The axle box guide (piston) is welded to the bottom flange of the bogie side frame. Similarly, the lower Spring seat (cylinder) is placed on the axle box housing wings forms a complete dashpot guide arrangement of the ICF design coaches.

Axle box guides traditionally had a guide cap with 9 holes of 5mm diameter each; however, in the latest design, the guide cap is made an integral part of the guide. Approximately 1.5 liters of dashpot oil is required per guide arrangement.

Air vent screws are fitted on the dashpot for topping of oil so that the minimum oil level is maintained at 40mm.
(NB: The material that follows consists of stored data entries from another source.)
-- ==== Sys2Proof/WellFormed.lean ====
section
/-! DEFINITION. Well-formed commands: every number a command names lies in the range the spec gives it. -/

namespace Sys2Proof

/-- [R18] a port is encoded as its first lane, 0-511. -/
abbrev portNo (p : Nat) : Bool := decide (p < 512)

/-- [R18] a lane is L0 to L511. -/
abbrev laneNo (l : Nat) : Bool := decide (l < 512)

/-- [R18] a quadrant (and its HBM stack, its cache and its engines) is 0-3. -/
abbrev quadNo (q : Nat) : Bool := decide (q < 4)

/-- [R65] a host endpoint is 0-15, endpoint e standing for half e % 2 of host port e / 2. -/
abbrev epNo (e : Nat) : Bool := decide (e < 16)

/-- [R110] a function's master ID is 0x100 to 0x4FF. -/
abbrev fnNo (m : Nat) : Bool := decide (0x100 ≤ m) && decide (m < 0x500)

/-- [R18] a master ID is 12 bits wide. -/
abbrev masterNo (m : Nat) : Bool := decide (m < 4096)

/-- [R480] how many readings a telemetry group has. -/
def groupSize : Nat → Nat
  | 0 => 5
  | 1 => 32
  | 2 => 64
  | 3 => 4
  | 4 => 10
  | _ => 5

/-- Every number the command names is in its range. -/
def Instr.wf : Instr → Bool
  | .porstNAssert => true
  | .coldStart _ => true
  | .rootPllLock => true
  | .bootRomConfigRead _ => true
  | .serviceDieSelfTest => true
  | .quadrantPowerUp q => quadNo q
  | .quadrantArraySelfTest => true
  | .hbmTraining => true
  | .imageSelection _ _ _ => true
  | .molzuStart _ => true
  | .hbmClearing => true
  | .laneCalibration => true
  | .quadrantInitialisation => true
  | .fwReadySet => true
  | .warmRstNAssert => true
  | .warmStart => true
  | .bootTmoExpire => true
  | .watchdogExpire => true
  | .antiRollbackRaise => true
  | .perstNAssert h => decide (h < 8)
  | .hostLinkDown ep => epNo ep
  | .hostLinkUp ep _ _ => epNo ep
  | .configRequest r => fnNo r.fn
  | .busMasterEnableClear fn => fnNo fn
  | .flr fn => fnNo fn
  | .flrComplete fn => fnNo fn
  | .lateCompletion fn => fnNo fn
  | .flashReqAssert => true
  | .flashGntAssert => true
  | .flashReqDeassert => true
  | .registerWrite m _ _ => masterNo m
  | .windowRead m _ _ => masterNo m
  | .statusCauseWrite m _ => masterNo m
  | .statusMaskWrite m _ => masterNo m
  | .msixUnmask fn _ => fnNo fn
  | .mailboxDoorbell m _ => masterNo m
  | .nudgeWrite fn idx => fnNo fn && decide (idx < 2 ^ 23)
  | .aqSqTailWrite fn _ => fnNo fn
  | .aqCqHeadWrite fn _ => fnNo fn
  | .aqEnableSet fn _ => fnNo fn
  | .aqEnableClear fn _ => fnNo fn
  | .aqCommandFetch fn _ => fnNo fn
  | .timeFtLoRead m => masterNo m
  | .snapCtrlArm m => masterNo m
  | .snapCtrlCancel m => masterNo m
  | .eventData7Read m => masterNo m
  | .counterLoRead m k => masterNo m && decide (k < 510)
  | .laneCfgWrite m _ => masterNo m
  | .octetTimersWrite m _ => masterNo m
  | .portSharedLimitsWrite m _ => masterNo m
  | .hostBackingWrite m off _ => masterNo m && (off == 0x034 || off == 0x038 || off == 0x03C)
  | .mbIdentGet => true
  | .mbCapsGet => true
  | .mbOctetSet => true
  | .mbPortSet => true
  | .mbPortGet => true
  | .mbHostModeStore => true
  | .mbPartitionSet => true
  | .mbRouteWrite => true
  | .mbRouteCommit => true
  | .mbRouteStatus => true
  | .mbRouteAbandon => true
  | .mbTimeSet => true
  | .mbTimeStatus => true
  | .mbSnapArm => true
  | .mbSnapCancel => true
  | .mbEqxSet => true
  | .mbAlmanacLoad => true
  | .mbAlmanacGet => true
  | .mbShaperSet => true
  | .mbPolicerSet => true
  | .mbSlWeightsSet => true
  | .mbTreeSetup => true
  | .mbTreeTeardown => true
  | .mbTreeGet => true
  | .mbEventClearNonce => true
  | .mbEventClear _ => true
  | .mbTelemetryGet => true
  | .mbLifeGet => true
  | .mbFwUpdateBegin => true
  | .mbFwUpdateWrite _ => true
  | .mbFwUpdateEnd _ => true
  | .mbFwActivate _ => true
  | .mbMeasureGet => true
  | .mbAccessSet => true
  | .mbAccessGet => true
  | .mbConfigRead => true
  | .mbConfigExport => true
  | .mbConfigExportRead => true
  | .mbConfigImportWrite => true
  | .mbConfigImportCommit => true
  | .mbGroupRoleSet => true
  | .mbFeaSet => true
  | .mbQuadGate => true
  | .mbQuadRetire => true
  | .mbChainStatus => true
  | .mbPrbsSet => true
  | .mbPrbsGet _ _ => true
  | .mbLoopbackSet => true
  | .mbErrInject => true
  | .mbInvalidOpcode => true
  | .cmdDone _ _ => true
  | .stagingIdleTimeout _ => true
  | .nonceExpire => true
  | .fwUpdateIdleTimeout => true
  | .quadPortsDrained q => quadNo q
  | .quadRehomeDone q => quadNo q
  | .quadGateDone q => quadNo q
  | .quadUngateTrained q => quadNo q
  | .aqCreateQp fn _ => fnNo fn
  | .aqModifyQp fn => fnNo fn
  | .aqDestroyQp fn => fnNo fn
  | .aqCreateSrq fn _ => fnNo fn
  | .aqDestroySrq fn => fnNo fn
  | .aqCreateCq fn _ => fnNo fn
  | .aqDestroyCq fn => fnNo fn
  | .aqCreateEq fn => fnNo fn
  | .aqDestroyEq fn => fnNo fn
  | .aqCreatePd fn => fnNo fn
  | .aqDestroyPd fn => fnNo fn
  | .aqRegisterWindow fn _ => fnNo fn
  | .aqRevokeWindow fn => fnNo fn
  | .aqInvalidate fn => fnNo fn
  | .aqAbort fn => fnNo fn
  | .aqSetQuota fn => fnNo fn
  | .aqQueryQuota fn => fnNo fn
  | .routeBankAdopt => true
  | .almanacBankAdopt p => portNo p
  | .snapshotTake => true
  | .counterFoldDone => true
  | .eqxExchangeStart p => portNo p
  | .timeReqRx p _ => portNo p
  | .timeRespRx p _ => portNo p
  | .timeReportRx p _ => portNo p
  | .timeAnnounceRx p _ => portNo p
  | .timeLockGained => true
  | .eqxIntervalEnd p => portNo p
  | .timeMissLimit => true
  | .timeStepApply => true
  | .ppsInEdge => true
  | .ppsLossTimeout => true
  | .sourceWaitExpire => true
  | .octetPllUnlock o => decide (o < 64)
  | .octetPllRelock o => decide (o < 64)
  | .refclkNetLost q => quadNo q
  | .codewordRx l _ => laneNo l
  | .fecLockGained l _ => laneNo l
  | .fecLockLost l => laneNo l
  | .lossOfSignal l => laneNo l
  | .noLockTimerExpire l => laneNo l
  | .retryWaitExpire l => laneNo l
  | .retrainTmoExpire l => laneNo l
  | .idleEnterExpire p => portNo p
  | .idleSequenceSent p => portNo p
  | .partnerIdleRx l => laneNo l
  | .eidleRefreshExpire p => portNo p
  | .wakeBatch => true
  | .exitBurstDone l => laneNo l
  | .startOfStreamRx l => laneNo l
  | .wakeAlignTmoExpire l => laneNo l
  | .adaptationPass l _ _ _ _ => laneNo l
  | .calibCoeffWrite l => laneNo l
  | .prbsCheckerLock l => laneNo l
  | .prbsCheckerLoss l _ _ => laneNo l
  | .errInjectFire l => laneNo l
  | .laneDropEnd l => laneNo l
  | .ltbLockGained l => laneNo l
  | .ltbLockLost l => laneNo l
  | .ltbBadRx p _ => portNo p
  | .ltbIdleRx p _ => portNo p
  | .ltbDataRx p _ _ _ => portNo p
  | .edgeRunLimit p _ => portNo p
  | .ltbCtrlCreditRx p _ _ => portNo p
  | .ltbCtrlLinkDownRx p _ _ => portNo p
  | .ltbCtrlReservedRx p _ => portNo p
  | .ltbInitRx p lane _ _ => portNo p && decide (lane < 8)
  | .ltbLaneMapRx p _ _ _ _ => portNo p
  | .ltbLoadHintRx p _ _ => portNo p
  | .trainWaitExpire p => portNo p
  | .initTmoExpire p => portNo p
  | .initRepeat p => portNo p
  | .initPoolRetry p => portNo p
  | .heldIntervalExpire p vc => portNo p && decide (vc < 16)
  | .creditTmoExpire p vc => portNo p && decide (vc < 16)
  | .sharedGrantAdjust p => portNo p
  | .replayTmoExpire p => portNo p
  | .replayLimit p => portNo p
  | .linkGraceExpire p => portNo p
  | .drainComplete p => portNo p
  | .linkDownWaitEnd p => portNo p
  | .loadHintSend p => portNo p
  | .packetArrival src => match src with | .net p => portNo p | .coll quad => quadNo quad | .host e => decide (e < 16) | .service => true
  | .egressPacketStart p => portNo p
  | .packetDeparted p => portNo p
  | .almanacEntryChange p => portNo p
  | .gateWakeLead p => portNo p
  | .holdoverMaxExpire p => portNo p
  | .doorbellPoll _ => true
  | .doorbellReadComplete _ _ => true
  | .emptyPollLimit _ => true
  | .slotReadComplete _ _ => true
  | .slotReread _ _ => true
  | .slotWaitExpire _ => true
  | .chainListReadComplete _ _ => true
  | .hostReadError _ _ => true
  | .parkIdleExpire _ => true
  | .queueServiceTurn quad => quadNo quad
  | .headRecordWrite _ => true
  | .cqHeadReread _ => true
  | .cqHeadReadComplete _ _ => true
  | .cqFullTimeout _ => true
  | .interruptHoldoffEnd fn _ => fnNo fn
  | .write _ => true
  | .writeWithCount _ => true
  | .read _ => true
  | .send _ => true
  | .fetchAdd _ => true
  | .cswap64 _ => true
  | .cswap128 _ => true
  | .bindWindow _ _ => true
  | .counterFetch _ => true
  | .recv _ => true
  | .tsend _ => true
  | .trecv _ => true
  | .collective _ => true
  | .writeRx ep => epNo ep
  | .writeCountRx ep => epNo ep
  | .readReqRx ep => epNo ep
  | .readRespRx ep => epNo ep
  | .sendRx ep => epNo ep
  | .atomicReqRx ep => epNo ep
  | .hostAtomicComplete ep _ => epNo ep
  | .atomicRespRx ep => epNo ep
  | .ackRx ep => epNo ep
  | .ackDelayExpire _ => true
  | .rtoExpire _ _ => true
  | .rnrRetryAfterExpire _ => true
  | .atsInvalidateRequest fn _ _ => fnNo fn
  | .numberQuarantineEnd space _ => decide (space < 2)
  | .tagEagerRx ep => epNo ep
  | .tagRtsRx ep => epNo ep
  | .rdvReadComplete _ _ => true
  | .tagFinRx ep => epNo ep
  | .upRx quad => quadNo quad
  | .opalBlockDone quad _ _ _ => quadNo quad
  | .downRx quad => quadNo quad
  | .treeCreditRx quad => quadNo quad
  | .treeAbortRx quad => quadNo quad
  | .stallTmoExpire quad _ _ => quadNo quad
  | .evictionComplete _ => true
  | .pageInReadComplete _ _ => true
  | .idleWriteback quad _ => quadNo quad
  | .getS req _ => quadNo req
  | .getM req _ => quadNo req
  | .upgrade req _ => quadNo req
  | .put req _ => quadNo req
  | .putClean req _ => quadNo req
  | .fwdS owner req _ => quadNo owner && quadNo req
  | .fwdM owner req _ => quadNo owner && quadNo req
  | .inv sharer req _ => quadNo sharer && quadNo req
  | .cohAck req _ => quadNo req
  | .putAck req _ => quadNo req
  | .grant req _ _ => quadNo req
  | .cohData req _ _ state _ => quadNo req && decide (state < 5)
  | .hostSnoop quad _ _ => quadNo quad
  | .patrolScrubRead stack _ _ => quadNo stack
  | .patrolPassStart stack => quadNo stack
  | .cacheScrubPass quad _ _ => quadNo quad
  | .chainPortLock _ => true
  | .chainPortLockLost _ => true
  | .enum _ _ => true
  | .enumAck _ _ => true
  | .enumDone _ _ => true
  | .enumTmoExpire => true
  | .heartbeat _ _ => true
  | .heartbeatSend => true
  | .joinReq _ _ => true
  | .joinReqSend => true
  | .chainBreak _ _ => true
  | .orphanTmoExpire => true
  | .statusReq _ _ => true
  | .statusRsp _ _ => true
  | .reset _ _ => true
  | .chainResetAction => true
  | .regRead _ _ => true
  | .regWrite _ _ => true
  | .regRsp _ _ => true
  | .mbCmd _ _ => true
  | .mbRsp _ _ => true
  | .event _ _ => true
  | .chainBadFrame _ _ => true
  | .chainCrcFail _ _ => true
  | .relayTmoExpire _ => true
  | .mgmtCmdRx => true
  | .mgmtRespRx => true
  | .mgmtEventRx => true
  | .mgmtDistRx => true
  | .announceSend => true
  | .mgrLossTmoExpire => true
  | .electTmoExpire => true
  | .groupWalk => true
  | .isolateTmoExpire => true
  | .eventForward quad => quadNo quad
  | .eventFlush => true
  | .mramRemap part sector => decide (part < 6) && decide (sector < 2048)
  | .pwrfailAssert => true
  | .pwrfailDeassert => true
  | .lifeSecondCheck _ => true
  | .lifeHourlyWrite => true
  | .lifeMonthBoundary => true
  | .telemetrySample group readings => decide (group < 6) && readings.length == groupSize group
  | .thermalTrip die => decide (die < 9)
  | .railOutOfRange rail _ => decide (rail < 10)
  | .railUndervoltage rail _ => decide (rail < 10)
  | .refclkCoreLost => true
  | .pstepAckRise g => decide (g < 2)
  | .noticeLeadExpire g => decide (g < 2)
  | .grantHoldExpire g => decide (g < 2)
  | .pstepStepDone g => decide (g < 2)
  | .bmcRegWrite _ _ _ => true
  | .bmcRegRead _ => true
  | .i3cAddressAssign _ => true
  | .i3cRstdaa => true
  | .smbusAlertResponse => true
  | .trstNAssert => true
  | .idcode => true
  | .samplePreload => true
  | .extest => true
  | .extestPulse => true
  | .extestTrain => true
  | .clamp => true
  | .highz => true
  | .regAccess _ => true
  | .bypass => true
  | .perstNDeassert h => decide (h < 8)
  | .busMasterEnableSet fn => fnNo fn
  | .spdmRequest ep _ => epNo ep
  | .ppsOutEdge => true
  | .signalDetect l => laneNo l
  | .vaonLoss => true
  | .hostDataReadComplete ep _ => epNo ep
  | .atsTranslationComplete fn _ _ _ => fnNo fn
  | .cxlCacheOwnershipGranted ep _ => epNo ep
  | .pstepAckFall g => decide (g < 2)

end Sys2Proof
end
Traditionally, rubber washers have been used at the seating arrangement of the primary springs of the axle box housing in the ICF design passenger coaches on the Indian Railways. The rubber washer is used directly on the axle box seating area. the lower spring seat sits on the washers. The lower spring seat is a tubular structure and 3/4 section is partitioned by using a circular ring which is welded at the 3/4 section. On the top of spring seat, a polymer ring called NFTC ring sits. The primary spring sits on the NFTC ring. The lower spring seat plays the role of a cylinder in the dashpot arrangement and is filled with oil. In the dashpot arrangement, the top portion is called the axle box guide. The axle box guide is welded to the bogie frame. The axle box guide works as a piston in the Lower spring seat filled with oil. This helps in damping the vibrations caused during running train operation.

Export
Thirty ICF coaches were exported to the Philippines in the 1970s. They were built either as 7E Third/Economy Class cars with forced ventilation, or as Sleeper Economy cars with triple berths for trains on the South Main Line between Manila and Legazpi, Albay. These were nicknamed the Madras coaches after the old name of the city of Chennai where the ICF is located. All ICF coaches in the Philippines were scrapped by 2009.